This article was last updated on April 16, 2022
Canada: Oye! Times readers Get FREE $30 to spend on Amazon, Walmart…
USA: Oye! Times readers Get FREE $30 to spend on Amazon, Walmart…
The primary investigator of the case and a senior Mountie, Staff-Sgt. Vaz Kassam, testified on Monday in a terror plot case involving John Nuttall and Amanda Korody. Kassam stressed that even though the suspects were admittedly poor and addicted to drugs, they posed genuine threat to public safety and needed to be investigated. He confessed to be aware of the couple’s vulnerabilities including being heroin addicts taking methadone and living on welfare in a basement suite.

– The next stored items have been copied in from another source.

-- ==== Sys2Proof/Certificates/Slice0/Obligations.lean ====
section
/-!
DEFINITION. Sys2Proof/Certificates/Slice0/Obligations.lean: the statements, each a proposition about exec, step or the reset state.
-/

open Sys2Proof Sys2Proof.Machine

/-! ## The step and reset -/

/-- One step takes the command at the front of the queue.
For every command c and every state s with c at the front of its queue, a step is exec of c on s with the queue's rest. -/
def Obligations.StepRunsTheFrontCommand : Prop :=
  ∀ (c : Instr) (rest : List Instr) (s : State), s.pending = c :: rest → step s = exec c { s with pending := rest }

/-- No command touches the queue of waiting commands.
Whatever the command, when exec answers a next state its queue is the queue before.
On an empty queue the block idles. With no command waiting a step answers the state as it is (the model's choice, log entry 1). -/
def Obligations.CommandsKeepTheQueue : Prop :=
  ((
  ∀ (c : Instr) (s t : State), exec c s = .next t → t.pending = s.pending) : Prop) ∧
  ((
  ∀ s : State, s.pending = [] → step s = .next s) : Prop)

/-- Reset leaves the register values that the tables give.
P is 125,000 counts and epoch and base tick are 0 (R32); the cap is 44,000 W with brake 50 % and grace 100 ms (Table 14-9); every
field is FALLOW (Table 14-10); TIR_SPLIT.SCRATCH reads 16, a stack's capacity 0xC000 and a matrix engine's STATE 0; the job state is IDLE. -/
def Obligations.ResetLeavesTheStatedValues : Prop :=
  let w := State.reset.w
  w.period = 125000 ∧ w.rd lckBase Reg.lckEpochEpoch = 0 ∧ w.rd lckBase Reg.lckBasetickBase = 0 ∧
  w.rd pwrBase Reg.pwrCapCap = 44000 ∧ w.rd pwrBase Reg.pwrCapBrkpct = 50 ∧ w.rd pwrBase Reg.pwrCapGrace = 100 ∧
  (∀ f, f < 112 → w.fieldState f = 3) ∧ (∀ c, c < 448 → w.rd (tirBase c) Reg.tirSplitScratch = 16) ∧
  (∀ k, k < 32 → w.rd (stkBase k) Reg.stkCapCap = 0xC000) ∧
  (∀ s e, s < 2240 → e < 2 → w.rd (matBase s e) Reg.matStatState = 0) ∧ w.job.phase = .idle

/-- Registers and memories are canonical at reset, and nothing waits.
At reset no memory byte is listed and none is poisoned (what an unlisted byte reads as is the model's choice, log entry 6), the register file is in canonical form, and the queue of commands is empty. -/
def Obligations.ResetIsCanonical : Prop :=
  let w := State.reset.w
  w.memOk = true ∧ w.coreMem = {} ∧ w.cluMem = {} ∧ w.accMem = {} ∧ w.stkMem = {} ∧ w.chamber = {} ∧ w.fwMem = {} ∧
  State.reset.pending = []

/-! ## Scalar instructions (Table 5-3) -/

/-- The two-operand SEQ instructions write sD.
On an issuing core with unused fields zero, ADD, SUB, MUL, AND, OR, XOR, SHL, SHR and SRA complete: sD takes the result (s0 stays 0),
the pc moves on by 8, and nothing else of the core, no memory, no other unit and no register outside the core's SEQ block changes.
A fetch that fails and an unused field stop the core (R104, R131). On a core whose stage issues, a poisoned word at the pc is CORE_POISON (0x10), and a word there of reserved CLASS or OP CORE_ILLEGAL (0x01), whatever instruction of a class comes; on a core whose stage does not issue nothing happens. On an issuing
core, each of these forms with a used-nowhere field set is CORE_ILLEGAL at its pc: ADD with C or IMM, LDI with A, B or C, JR with D, B, C or IMM, SEMWAIT with A, B or C.
NOP, LDI, LDIH, ADDI, RDSYS and SYN.SEMREAD do what Tables 5-3 and 5-4 say. NOP changes nothing but the pc; LDI writes IMM sign-extended; LDIH keeps the low 32 bits of sD under IMM; ADDI adds IMM sign-extended;
RDSYS writes the core's place in its job for selectors 0 to 2, its stage for 3, the ticks since T0 for 4, the tick for 5, the field's replica
of LCK_COUNT for 6, the counts into the tick for 7, the field's frequency for 8 and the job tag for 9; SEMREAD copies a semaphore. All with the frame of a scalar instruction. -/
def Obligations.ScalarTwoOperandInstructionsWriteD : Prop :=
  ((
  ((
  ∀ (i : Issue) (s : State), s.issuing i → i.c = 0 → i.imm = 0 →
    let a := s.w.ra i
    let b := s.w.rb i
    Runs (.seqAdd i) s (fun t => s.w.wroteD t i (a + b)) ∧
    Runs (.seqSub i) s (fun t => s.w.wroteD t i (a - b)) ∧
    Runs (.seqMul i) s (fun t => s.w.wroteD t i (a * b)) ∧
    Runs (.seqAnd i) s (fun t => s.w.wroteD t i (a &&& b)) ∧
    Runs (.seqOr i) s (fun t => s.w.wroteD t i (a ||| b)) ∧
    Runs (.seqXor i) s (fun t => s.w.wroteD t i (a ^^^ b)) ∧
    Runs (.seqShl i) s (fun t => s.w.wroteD t i (a <<< (b.toNat % 64))) ∧
    Runs (.seqShr i) s (fun t => s.w.wroteD t i (a >>> (b.toNat % 64))) ∧
    Runs (.seqSra i) s (fun t => s.w.wroteD t i (a.sshiftRight (b.toNat % 64)))) : Prop) ∧
  ((
  (∀ (i : Issue) (s : State), s.issuing i →
    let ill := fun t => t = s.w.coreFault i.site 1 (s.w.pcOf i.site)
    ((i.c ≠ 0 ∨ i.imm ≠ 0) → Runs (.seqAdd i) s ill) ∧
    ((i.a ≠ 0 ∨ i.b ≠ 0 ∨ i.c ≠ 0) → Runs (.seqLdi i) s ill ∧ Runs (.synSemwait i) s ill) ∧
    ((i.d ≠ 0 ∨ i.b ≠ 0 ∨ i.c ≠ 0 ∨ i.imm ≠ 0) → Runs (.seqJr i) s ill)) ∧
  ∀ (i : Issue) (s : State), i.site < 2240 → ∀ c ∈ [Instr.seqAdd i, .matLoad i, .vecAdd i, .movCopy i, .cnlSend i, .synMark i, .tirGet i],
    let w := s.w
    let a := coreAddr i.site (w.pcOf i.site)
    let x := w.coreMem.num a 8
    let illegal := 7 * 2 ^ 60 ≤ x ∨ ∃ y, decodeWord (BitVec.ofNat 64 x) = .ok y ∧ opDefined y.cls y.op.toNat = false
    (w.rd (siteBase i.site) Reg.seqStatState ≠ 1 → Runs c s (fun t => t = w)) ∧
    (w.rd (siteBase i.site) Reg.seqStatState = 1 →
      (w.coreMem.badIn a 8 = true → Runs c s (fun t => t = (w.classify (coreMemLoc i.site (w.pcOf i.site)) true).coreFault i.site 0x10 (w.pcOf i.site))) ∧
      (w.coreMem.badIn a 8 = false → illegal → Runs c s (fun t => t = w.coreFault i.site 1 (w.pcOf i.site))))) : Prop)) : Prop) ∧
  ((
  ∀ (i : Issue) (s : State), s.issuing i →
    (i.d = 0 → i.a = 0 → i.b = 0 → i.c = 0 → i.imm = 0 → Runs (.seqNop i) s (fun t => s.w.wentTo t i (s.w.pcNext i))) ∧
    (i.a = 0 → i.b = 0 → i.c = 0 → Runs (.seqLdi i) s (fun t => s.w.wroteD t i (i.imm.signExtend 64))) ∧
    (i.a = 0 → i.b = 0 → i.c = 0 → Runs (.seqLdih i) s (fun t => s.w.wroteD t i
      (((s.w.core i.site).sget i.d &&& 0xFFFFFFFF#64) ||| (i.imm.setWidth 64 <<< 32)))) ∧
    (i.b = 0 → i.c = 0 → Runs (.seqAddi i) s (fun t => s.w.wroteD t i (s.w.ra i + i.imm.signExtend 64))) ∧
    (i.a = 0 → i.b = 0 → i.c = 0 → ∀ l v, (s.w.core i.site).logical = some l →
        (i.imm = 0 ∧ v = l / 16) ∨ (i.imm = 1 ∧ v = l / 4 % 4) ∨ (i.imm = 2 ∧ v = l % 4) →
      Runs (.seqRdsys i) s (fun t => s.w.wroteD t i (BitVec.ofNat 64 v))) ∧
    (i.a = 0 → i.b = 0 → i.c = 0 → ∀ v, (i.imm = 3 ∧ v = s.w.rd (siteBase i.site) Reg.seqStatStage) ∨
        (i.imm = 4 ∧ v = tickDiff s.w.tick s.w.job.t0) ∨ (i.imm = 5 ∧ v = s.w.tick) ∨ (i.imm = 6 ∧ v = s.w.replicaNow (i.site / 20)) ∨
        (i.imm = 7 ∧ v = (s.w.countNow + 2 ^ 64 - s.w.tickStart) % 2 ^ 64) ∨
        (i.imm = 8 ∧ v = s.w.rd (fieldBase (i.site / 20)) Reg.fpwGearApplied) ∨ (i.imm = 9 ∧ v = s.w.job.tag) →
      Runs (.seqRdsys i) s (fun t => s.w.wroteD t i (BitVec.ofNat 64 v))) ∧
    (i.b = 0 → i.c = 0 → i.imm = 0 →
      Runs (.synSemread i) s (fun t => s.w.wroteD t i (BitVec.ofNat 64 ((s.w.core i.site).semGet i.a))))) : Prop)
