-- ==== Sys2Proof/Laws/State.lean ====
section
/-!
SUPPORT. Sys2Proof/Laws/State.lean: what each update of the module leaves as it was, one lemma for each field and update, and
what reading a register gives after each.
-/

namespace Sys2Proof.Machine

/-! ### wr -/
@[simp] theorem Wafer.wr_coreMem (w : Wafer) (b : Nat) (f : Fld) (v : Nat) : (w.wr b f v).coreMem = w.coreMem := rfl
@[simp] theorem Wafer.wr_cluMem (w : Wafer) (b : Nat) (f : Fld) (v : Nat) : (w.wr b f v).cluMem = w.cluMem := rfl
@[simp] theorem Wafer.wr_accMem (w : Wafer) (b : Nat) (f : Fld) (v : Nat) : (w.wr b f v).accMem = w.accMem := rfl
@[simp] theorem Wafer.wr_stkMem (w : Wafer) (b : Nat) (f : Fld) (v : Nat) : (w.wr b f v).stkMem = w.stkMem := rfl
@[simp] theorem Wafer.wr_chamber (w : Wafer) (b : Nat) (f : Fld) (v : Nat) : (w.wr b f v).chamber = w.chamber := rfl
@[simp] theorem Wafer.wr_fwMem (w : Wafer) (b : Nat) (f : Fld) (v : Nat) : (w.wr b f v).fwMem = w.fwMem := rfl
@[simp] theorem Wafer.wr_cores (w : Wafer) (b : Nat) (f : Fld) (v : Nat) : (w.wr b f v).cores = w.cores := rfl
@[simp] theorem Wafer.wr_coresLost (w : Wafer) (b : Nat) (f : Fld) (v : Nat) : (w.wr b f v).coresLost = w.coresLost := rfl
@[simp] theorem Wafer.wr_engines (w : Wafer) (b : Nat) (f : Fld) (v : Nat) : (w.wr b f v).engines = w.engines := rfl
@[simp] theorem Wafer.wr_gmes (w : Wafer) (b : Nat) (f : Fld) (v : Nat) : (w.wr b f v).gmes = w.gmes := rfl
@[simp] theorem Wafer.wr_tiers (w : Wafer) (b : Nat) (f : Fld) (v : Nat) : (w.wr b f v).tiers = w.tiers := rfl
@[simp] theorem Wafer.wr_canal (w : Wafer) (b : Nat) (f : Fld) (v : Nat) : (w.wr b f v).canal = w.canal := rfl
@[simp] theorem Wafer.wr_stackRecs (w : Wafer) (b : Nat) (f : Fld) (v : Nat) : (w.wr b f v).stackRecs = w.stackRecs := rfl
@[simp] theorem Wafer.wr_reservoir (w : Wafer) (b : Nat) (f : Fld) (v : Nat) : (w.wr b f v).reservoir = w.reservoir := rfl
@[simp] theorem Wafer.wr_ports (w : Wafer) (b : Nat) (f : Fld) (v : Nat) : (w.wr b f v).ports = w.ports := rfl
@[simp] theorem Wafer.wr_ingest (w : Wafer) (b : Nat) (f : Fld) (v : Nat) : (w.wr b f v).ingest = w.ingest := rfl
@[simp] theorem Wafer.wr_reduce (w : Wafer) (b : Nat) (f : Fld) (v : Nat) : (w.wr b f v).reduce = w.reduce := rfl
@[simp] theorem Wafer.wr_time (w : Wafer) (b : Nat) (f : Fld) (v : Nat) : (w.wr b f v).time = w.time := rfl
@[simp] theorem Wafer.wr_fences (w : Wafer) (b : Nat) (f : Fld) (v : Nat) : (w.wr b f v).fences = w.fences := rfl
@[simp] theorem Wafer.wr_fenceSerial (w : Wafer) (b : Nat) (f : Fld) (v : Nat) : (w.wr b f v).fenceSerial = w.fenceSerial := rfl
@[simp] theorem Wafer.wr_raised (w : Wafer) (b : Nat) (f : Fld) (v : Nat) : (w.wr b f v).raised = w.raised := rfl
@[simp] theorem Wafer.wr_cmd (w : Wafer) (b : Nat) (f : Fld) (v : Nat) : (w.wr b f v).cmd = w.cmd := rfl
@[simp] theorem Wafer.wr_job (w : Wafer) (b : Nat) (f : Fld) (v : Nat) : (w.wr b f v).job = w.job := rfl
@[simp] theorem Wafer.wr_shp (w : Wafer) (b : Nat) (f : Fld) (v : Nat) : (w.wr b f v).shp = w.shp := rfl
@[simp] theorem Wafer.wr_power (w : Wafer) (b : Nat) (f : Fld) (v : Nat) : (w.wr b f v).power = w.power := rfl
@[simp] theorem Wafer.wr_health (w : Wafer) (b : Nat) (f : Fld) (v : Nat) : (w.wr b f v).health = w.health := rfl
@[simp] theorem Wafer.wr_out (w : Wafer) (b : Nat) (f : Fld) (v : Nat) : (w.wr b f v).out = w.out := rfl
@[simp] theorem Wafer.wr_free (w : Wafer) (b : Nat) (f : Fld) (v : Nat) : (w.wr b f v).free = w.free := rfl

The couple’s lawyer, Mark Jette, inquired the lead investigator that “did you factor into your thinking the vulnerabilities of these two people as they were made apparent to you, their drug-addicted status, their low socio-economic status?” Whereas, Kassam replied that “absolutely,” adding that “however, it didn’t negate the fact that there was still a threat. There were these comments that they were still willing to do something that potentially could cause a significant risk to public safety.” He explained that “regardless of their socio-economic situation, or their methadone dependence, the problem was that they were a threat based upon the conversations they were having and based upon the conversations they were having with the undercover operator.”
Nuttall and Korody were convicted in June for conspiracy to commit murder in connection with a plot to detonate bombs at the Victoria legislature on Canada Day 2013. However, the trial judge has allowed to delay the outcome of a hearing until it is determined whether the police were abusive and had entrapped the couple during the lengthy undercover operation.